More than just reminding the audience of their body’s capabilities, though, there’s also the mind’s capabilities.
 
“We want to create spaces that allow people to see their creative potential and how much they are a creative being,” said Chadney Everett, senior creative director of Convergence Station — Denver’s Meow Wolf exhibit — and a lead designer of House of Eternal Return in Santa Fe. “...not only being a creative being, but also how necessary they are to the environments they create.”
 
At Meow Wolf, artists create environments, Everett said. Worlds that “really allow you to feel like you’ve been transported to another place, and therefore free you to express yourself in a different way in that space.”
 
The immersion allows a “marriage” of the audience and what they created, creating something new and better, he explained. Like a tree falling in the forest with no one there to hear it, the art — the environments — don’t “exist until the audience comes and interacts with it, and brings it to life with their unique perspective,” he said.
 
The start of Denver’s immersive art scene is before Meow Wolf, OddKnock and Control Group Productions came to town, according to Mueller.
 
“There was a really particular point in time that immersive had a big moment of entering public consciousness in Denver, and there were a lot of factors involved in that, but specifically, Charlie Miller’s Off-Center production of ‘Sweet and Lucky,’” he said.
 
“Sweet and Lucky,” in which Mueller was a cast member, premiered in 2016 by Third Rail Projects and was commissioned by the Denver Center for the Performing Arts’ Off-Center program. Created by Zach Morris, “Sweet and Lucky” was an immersive theatrical piece described by Westword at the time as “designed to take you out of your everyday reality and deposit you in a shifting, dreamlike world where memories come and go and you occasionally find yourself doubting your own senses.”
 
“It’s had a big effect on the fact that Denver is now a fairly major hub for immersive art and performance,” Mueller continued.
 
This exiting of reality had been a running thread through these immersive pieces since. 

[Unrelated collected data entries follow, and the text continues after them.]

-- ==== Sys2Proof/Laws/Decode.lean ====
section
/-! SUPPORT. The decoder of command words, case by case, and its agreement with R76; the fields of a packed transaction
word (30_encoding.md R70 to R76). -/

namespace Sys2Proof

theorem and_fullMask (cw : Word) : cw &&& fullMask = cw := by
  have : fullMask = BitVec.allOnes 64 := by decide
  rw [this, BitVec.and_allOnes]

/-- The mask of the one row that carries a field (R75). -/
def randomMask : Word := 0xFFFF00000000FFFF#64

/-- The commands whose word has no free field, each with its word (R75). -/
def fixedCommands : List (Word × Instr) :=
  [ (0x0000#64, .nop), (0x0001#64, .wmul), (0x0002#64, .snum), (0x0003#64, .bdiv), (0x0004#64, .delta),
    (0x000F#64, .clrf), (0x0010#64, .ref), (0x0011#64, .hchk), (0x0012#64, .hrunSmall), (0x0112#64, .hrunBoundary),
    (0x0312#64, .hrunSatedge), (0x0013#64, .hclr) ]

/-- Every row of the opcode map is that of a fixed command or HRUN.RANDOM's. -/
theorem opRows_mem {row : OpRow} (h : row ∈ opRows) :
    (row.mask = fullMask ∧ (row.pattern, row.instr row.pattern) ∈ fixedCommands) ∨
      row = ⟨0x0212#64, randomMask, fun cw => .hrunRandom (cwN cw)⟩ := by
  fin_cases h <;> first | exact .inl ⟨rfl, by decide⟩ | exact .inr rfl

/-- Every fixed command has its row. -/
theorem fixedCommands_row {cw : Word} (h : cw ∈ fixedCommands.map Prod.fst) : ∃ row ∈ opRows, row.matches cw = true := by
  have hall : (fixedCommands.map Prod.fst).all (fun w => opRows.any fun row => row.matches w) = true := by decide
  exact List.any_eq_true.1 (List.all_eq_true.1 hall cw h)

/-- What a row that matches a word answers. -/
theorem opRows_matches {row : OpRow} {cw : Word} (h : row ∈ opRows) (hm : row.matches cw = true) :
    (cw, row.instr cw) ∈ fixedCommands ∨ (cw &&& randomMask = 0x0212#64 ∧ row.instr cw = .hrunRandom (cwN cw)) := by
  rw [OpRow.matches, beq_iff_eq] at hm
  rcases opRows_mem h with ⟨hf, hmem⟩ | rfl
  · rw [hf, and_fullMask] at hm
    rw [← hm] at hmem
    exact .inl hmem
  · exact .inr ⟨hm, rfl⟩

/-- The decoder of command words, whole: a fixed command's word, HRUN.RANDOM's, or a word of neither kind (R72, R75). -/
theorem decodeCommand_cases (cw : Word) :
    (∃ i, decodeCommand cw = .ok i ∧
      ((cw, i) ∈ fixedCommands ∨ (cw &&& randomMask = 0x0212#64 ∧ i = .hrunRandom (cwN cw)))) ∨
      (decodeCommand cw = .error (illegalReason cw) ∧ cw ∉ fixedCommands.map Prod.fst ∧
        cw &&& randomMask ≠ 0x0212#64) := by
  unfold decodeCommand
  cases hf : opRows.find? (fun row => row.matches cw) with
  | some row =>
    exact .inl ⟨row.instr cw, rfl, opRows_matches (List.mem_of_find?_eq_some hf) (List.find?_some (p := fun x : OpRow => x.matches cw) hf)⟩
  | none =>
    rw [List.find?_eq_none] at hf
    refine .inr ⟨rfl, fun h => ?_, fun h => ?_⟩
    · obtain ⟨row, hr, hm⟩ := fixedCommands_row h
      exact hf row hr hm
    · exact hf ⟨0x0212#64, randomMask, fun cw => .hrunRandom (cwN cw)⟩ (by simp [opRows, randomMask]) (by simp [OpRow.matches, h])

/-- The fields of a command word as quotients and remainders (R71). -/
theorem cwOp_toNat (cw : Word) : (cwOp cw).toNat = cw.toNat % 256 := by
  simp [cwOp, BitVec.extractLsb'_toNat]

theorem cwCls_toNat (cw : Word) : (cwCls cw).toNat = cw.toNat / 256 % 256 := by
  simp [cwCls, BitVec.extractLsb'_toNat, Nat.shiftRight_eq_div_pow]

theorem cwN_toNat (cw : Word) : (cwN cw).toNat = cw.toNat / 65536 % 2 ^ 32 := by
  simp [cwN, BitVec.extractLsb'_toNat, Nat.shiftRight_eq_div_pow]

theorem cwZero_toNat (cw : Word) : (cwZero cw).toNat = cw.toNat / 2 ^ 48 := by
  have := cw.isLt
  simp only [cwZero, BitVec.extractLsb'_toNat, Nat.shiftRight_eq_div_pow]
  omega

/-- What the mask of HRUN.RANDOM keeps: every field but N (R75). -/
theorem and_randomMask_toNat (cw : Word) :
    (cw &&& randomMask).toNat = cw.toNat / 2 ^ 48 * 2 ^ 48 + cw.toNat % 65536 := by
  have hz : cw &&& randomMask = (cwZero cw ++ 0#32 ++ cw.extractLsb' 0 16 : BitVec (16 + 32 + 16)) := by
    have hc : cw = (cwZero cw ++ cwN cw ++ cw.extractLsb' 0 16 : BitVec (16 + 32 + 16)) := by
      apply BitVec.eq_of_toNat_eq
      have h := cw.isLt
      rw [BitVec.toNat_append, BitVec.toNat_append, ← Nat.shiftLeft_add_eq_or_of_lt (BitVec.isLt _),
        ← Nat.shiftLeft_add_eq_or_of_lt (BitVec.isLt _), cwZero_toNat, cwN_toNat, Nat.shiftLeft_eq, Nat.shiftLeft_eq]
      simp only [BitVec.extractLsb'_toNat, Nat.shiftRight_zero]
      omega
    have hm : randomMask = (0xFFFF#16 ++ 0#32 ++ 0xFFFF#16 : BitVec (16 + 32 + 16)) := by decide
    have h16 : ∀ x : BitVec 16, x &&& 0xFFFF#16 = x := by
      intro x
      have : (0xFFFF#16 : BitVec 16) = BitVec.allOnes 16 := by decide
      rw [this, BitVec.and_allOnes]
    conv_lhs => rw [hc, hm]
    rw [BitVec.and_append, BitVec.and_append, h16, h16, BitVec.and_zero]
  have h := cw.isLt
  rw [hz, BitVec.toNat_append, BitVec.toNat_append, ← Nat.shiftLeft_add_eq_or_of_lt (BitVec.isLt _),
    ← Nat.shiftLeft_add_eq_or_of_lt (BitVec.isLt _), cwZero_toNat, Nat.shiftLeft_eq, Nat.shiftLeft_eq]
  simp only [BitVec.extractLsb'_toNat, Nat.shiftRight_zero, BitVec.toNat_ofNat]
  omega

/-- A word is legal exactly when its fields make one of the words of R75. -/
theorem isLegalCommandWord_iff (cw : Word) :
    isLegalCommandWord cw = true ↔ cw ∈ fixedCommands.map Prod.fst ∨ cw &&& randomMask = 0x0212#64 := by
  have h := cw.isLt
  simp only [isLegalCommandWord, isC0Op, Bool.and_eq_true, Bool.or_eq_true, beq_iff_eq, BitVec.ule, decide_eq_true_eq,
    ← BitVec.toNat_inj, cwOp_toNat, cwCls_toNat, cwN_toNat, cwZero_toNat, and_randomMask_toNat, fixedCommands,
    List.map_cons, List.map_nil, List.mem_cons, List.not_mem_nil, or_false, BitVec.toNat_ofNat]
  omega

/-- The decoder refuses exactly the words R76 calls illegal. -/
theorem decodeCommand_ok_iff (cw : Word) : (∃ i, decodeCommand cw = .ok i) ↔ isLegalCommandWord cw = true := by
  rw [isLegalCommandWord_iff]
  rcases decodeCommand_cases cw with ⟨i, hd, h⟩ | ⟨hd, h⟩
  · exact iff_of_true ⟨i, hd⟩ (h.imp (fun h => List.mem_map_of_mem (f := Prod.fst) h) And.left)
  · refine iff_of_false (by rintro ⟨i, hi⟩; rw [hd] at hi; cases hi) (not_or.2 h)

theorem decodeCommand_error {cw : Word} (h : isLegalCommandWord cw = false) :
    decodeCommand cw = .error (illegalReason cw) := by
  rcases decodeCommand_cases cw with ⟨i, hd, _⟩ | ⟨hd, _, _⟩
  · exact absurd ((decodeCommand_ok_iff cw).1 ⟨i, hd⟩) (by simp [h])
  · exact hd

theorem cwHrunRandom_toNat (n : BitVec 32) : (cwHrunRandom n).toNat = n.toNat * 65536 + 0x212 := by
  have h1 : n.toNat < 2 ^ 32 := n.isLt
  rw [cwHrunRandom, BitVec.toNat_append, BitVec.toNat_append, ← Nat.shiftLeft_add_eq_or_of_lt (BitVec.isLt _),
    ← Nat.shiftLeft_add_eq_or_of_lt (BitVec.isLt _), Nat.shiftLeft_eq, Nat.shiftLeft_eq]
  simp only [BitVec.toNat_ofNat]
  omega

/-- The field `N` of `HRUN.RANDOM n`'s word is `n` (R74). -/
theorem cwN_cwHrunRandom (n : BitVec 32) : cwN (cwHrunRandom n) = n := by
  have hn : n.toNat < 2 ^ 32 := n.isLt
  apply BitVec.eq_of_toNat_eq
  rw [cwN_toNat, cwHrunRandom_toNat]; omega

theorem cwHrunRandom_and_randomMask (n : BitVec 32) : cwHrunRandom n &&& randomMask = 0x0212#64 := by
  have hn : n.toNat < 2 ^ 32 := n.isLt
  apply BitVec.eq_of_toNat_eq
  rw [and_randomMask_toNat, cwHrunRandom_toNat]
  simp only [BitVec.toNat_ofNat]
  omega

/-- A word that the row of HRUN.RANDOM matches is the word of HRUN.RANDOM with its own field `N` (R75). -/
theorem cwHrunRandom_cwN {cw : Word} (h : cw &&& randomMask = 0x0212#64) : cwHrunRandom (cwN cw) = cw := by
  have hm : cw.toNat / 2 ^ 48 * 2 ^ 48 + cw.toNat % 65536 = 0x212 := by rw [← and_randomMask_toNat, h]; rfl
  clear h
  have hlow : cw.toNat % 65536 = 0x212 := by omega
  have hdiv := Nat.div_add_mod cw.toNat 65536
  apply BitVec.eq_of_toNat_eq
  rw [cwHrunRandom_toNat, cwN_toNat, Nat.mod_eq_of_lt (by omega), ← hlow, Nat.mul_comm, hdiv]

/-- `HRUN.RANDOM n` decodes from its word, with every bit of `n` (R74, R75). -/
theorem decodeCommand_random (n : BitVec 32) : decodeCommand (cwHrunRandom n) = .ok (.hrunRandom n) := by
  have hnot : cwHrunRandom n ∉ fixedCommands.map Prod.fst := by
    have hall : (fixedCommands.map Prod.fst).all (fun w => w &&& randomMask != 0x0212#64) = true := by decide
    intro h
    have := List.all_eq_true.1 hall _ h
    rw [cwHrunRandom_and_randomMask] at this
    exact absurd this (by decide)
  rcases decodeCommand_cases (cwHrunRandom n) with ⟨i, hd, h | ⟨_, rfl⟩⟩ | ⟨_, _, h⟩
  · exact absurd (List.mem_map_of_mem (f := Prod.fst) h) hnot
  · rw [hd, cwN_cwHrunRandom]
  · exact absurd (cwHrunRandom_and_randomMask n) h

/-- The decoder of command words answers commands only, and the word it read is the one the command encodes to. -/
theorem decodeCommand_encode {cw : Word} {i : Instr} (h : decodeCommand cw = .ok i) :
    encode i = packCommand cw ∧ i.wf = true := by
  have hall : fixedCommands.all (fun x => encode x.2 == packCommand x.1 && x.2.wf) = true := by decide
  rcases decodeCommand_cases cw with ⟨j, hd, hj⟩ | ⟨hd, _, _⟩
  · obtain rfl : j = i := by rw [hd] at h; cases h; rfl
    rcases hj with hj | ⟨hm, rfl⟩
    · simpa using List.all_eq_true.1 hall _ hj
    · exact ⟨by rw [encode, cwHrunRandom_cwN hm], rfl⟩
  · rw [hd] at h; cases h

theorem decodeCommand_not_bus {cw : Word} {i : Instr} (h : decodeCommand cw = .ok i) :
    (∀ idx, i ≠ .rd idx) ∧ (∀ idx v, i ≠ .wr idx v) := by
  rcases decodeCommand_cases cw with ⟨j, hd, hj⟩ | ⟨hd, _, _⟩
  · obtain rfl : j = i := by rw [hd] at h; cases h; rfl
    rcases hj with hj | ⟨_, rfl⟩
    · constructor <;> intros <;> rintro rfl <;> simp [fixedCommands] at hj
    · exact ⟨fun _ => nofun, fun _ _ => nofun⟩
  · rw [hd] at h; cases h

/-! ## Transaction words (R70) -/

theorem packTx_toNat (we : Bool) (idx : Index) (v : Word) :
    (packTx we idx v).toNat = we.toNat * 2 ^ 70 + idx.toNat * 2 ^ 64 + v.toNat := by
  rw [packTx, BitVec.toNat_append, BitVec.toNat_append, ← Nat.shiftLeft_add_eq_or_of_lt (BitVec.isLt _),
    ← Nat.shiftLeft_add_eq_or_of_lt (BitVec.isLt _), Nat.shiftLeft_eq, Nat.shiftLeft_eq, BitVec.toNat_ofBool]
  omega

@[simp] theorem txWe_packTx (we : Bool) (idx : Index) (v : Word) : txWe (packTx we idx v) = we := by
  have h := packTx_toNat we idx v
  have h1 := idx.isLt
  have h2 := v.isLt
  rw [txWe, ← BitVec.testBit_toNat, Nat.testBit_eq_decide_div_mod_eq, h]
  cases we <;> simp <;> omega

@[simp] theorem txIdx_packTx (we : Bool) (idx : Index) (v : Word) : txIdx (packTx we idx v) = idx := by
  apply BitVec.eq_of_toNat_eq
  have h := packTx_toNat we idx v
  have h1 := idx.isLt
  have h2 := v.isLt
  rw [txIdx, BitVec.extractLsb'_toNat, h, Nat.shiftRight_eq_div_pow]
  cases we <;> simp <;> omega

@[simp] theorem txData_packTx (we : Bool) (idx : Index) (v : Word) : txData (packTx we idx v) = v := by
  apply BitVec.eq_of_toNat_eq
  have h := packTx_toNat we idx v
  have h2 := v.isLt
  rw [txData, BitVec.extractLsb'_toNat, h, Nat.shiftRight_zero]
  cases we <;> simp <;> omega

/-- A transaction word is its three fields (R70). -/
theorem packTx_fields (tw : TxWord) : packTx (txWe tw) (txIdx tw) (txData tw) = tw := by
  apply BitVec.eq_of_toNat_eq
  have h := tw.isLt
  rw [packTx_toNat, txWe, ← BitVec.testBit_toNat, Nat.testBit_eq_decide_div_mod_eq, txIdx, txData]
  simp only [BitVec.extractLsb'_toNat, Nat.shiftRight_eq_div_pow, pow_zero, Nat.div_one]
  by_cases hb : tw.toNat / 2 ^ 70 % 2 = 1 <;> simp only [hb, decide_true, decide_false, Bool.toNat_true, Bool.toNat_false] <;> omega

/-- A transaction word of a command decodes to the command (R72, R166). -/
theorem decode_packCommand {cw : Word} {i : Instr} (h : decodeCommand cw = .ok i) : decode (packCommand cw) = i := by
  simp [decode, packCommand, h]

end Sys2Proof
end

“But I think a lot of the impulse that is driving the local scene is the fact that Coloradans are highly active people,” Mueller said. “They spend a lot of time outdoors, have a very socially focused recreational lifetime around breweries and distilleries and food and nightlife.”
 
With no deep tradition of live theater, according to Mueller, immersive is a way of bridging the gap between “that feeling of it’s for grandma, or snooty New Yorkers.” It brings the audience shoulder to shoulder with the performers, who rely on the audience's reaction to propel a scene.
 
Meanwhile, a gallery may be the perfect setting for paintings, Everett explained.
 
“The white walls ask me to focus on that piece — taking away all other information around it is exactly right for that thing.”
 
Everett also is a writer, musician and painter, who says of those art forms: “They do all work, but in different ways. They each serve their own function.”
 
Really, immersive art should be used because it’s the best tool for the job, according to Mueller.
Even within immersive art, there is a difference in approaches and goals. But the main difference that Mueller sees between the types of projects is their purpose.
 
“I definitely find a different value in work that talks about the human condition in a way that addresses social ills and social justice,” he explained. “I’m interested in art that makes people do and be better in their world.”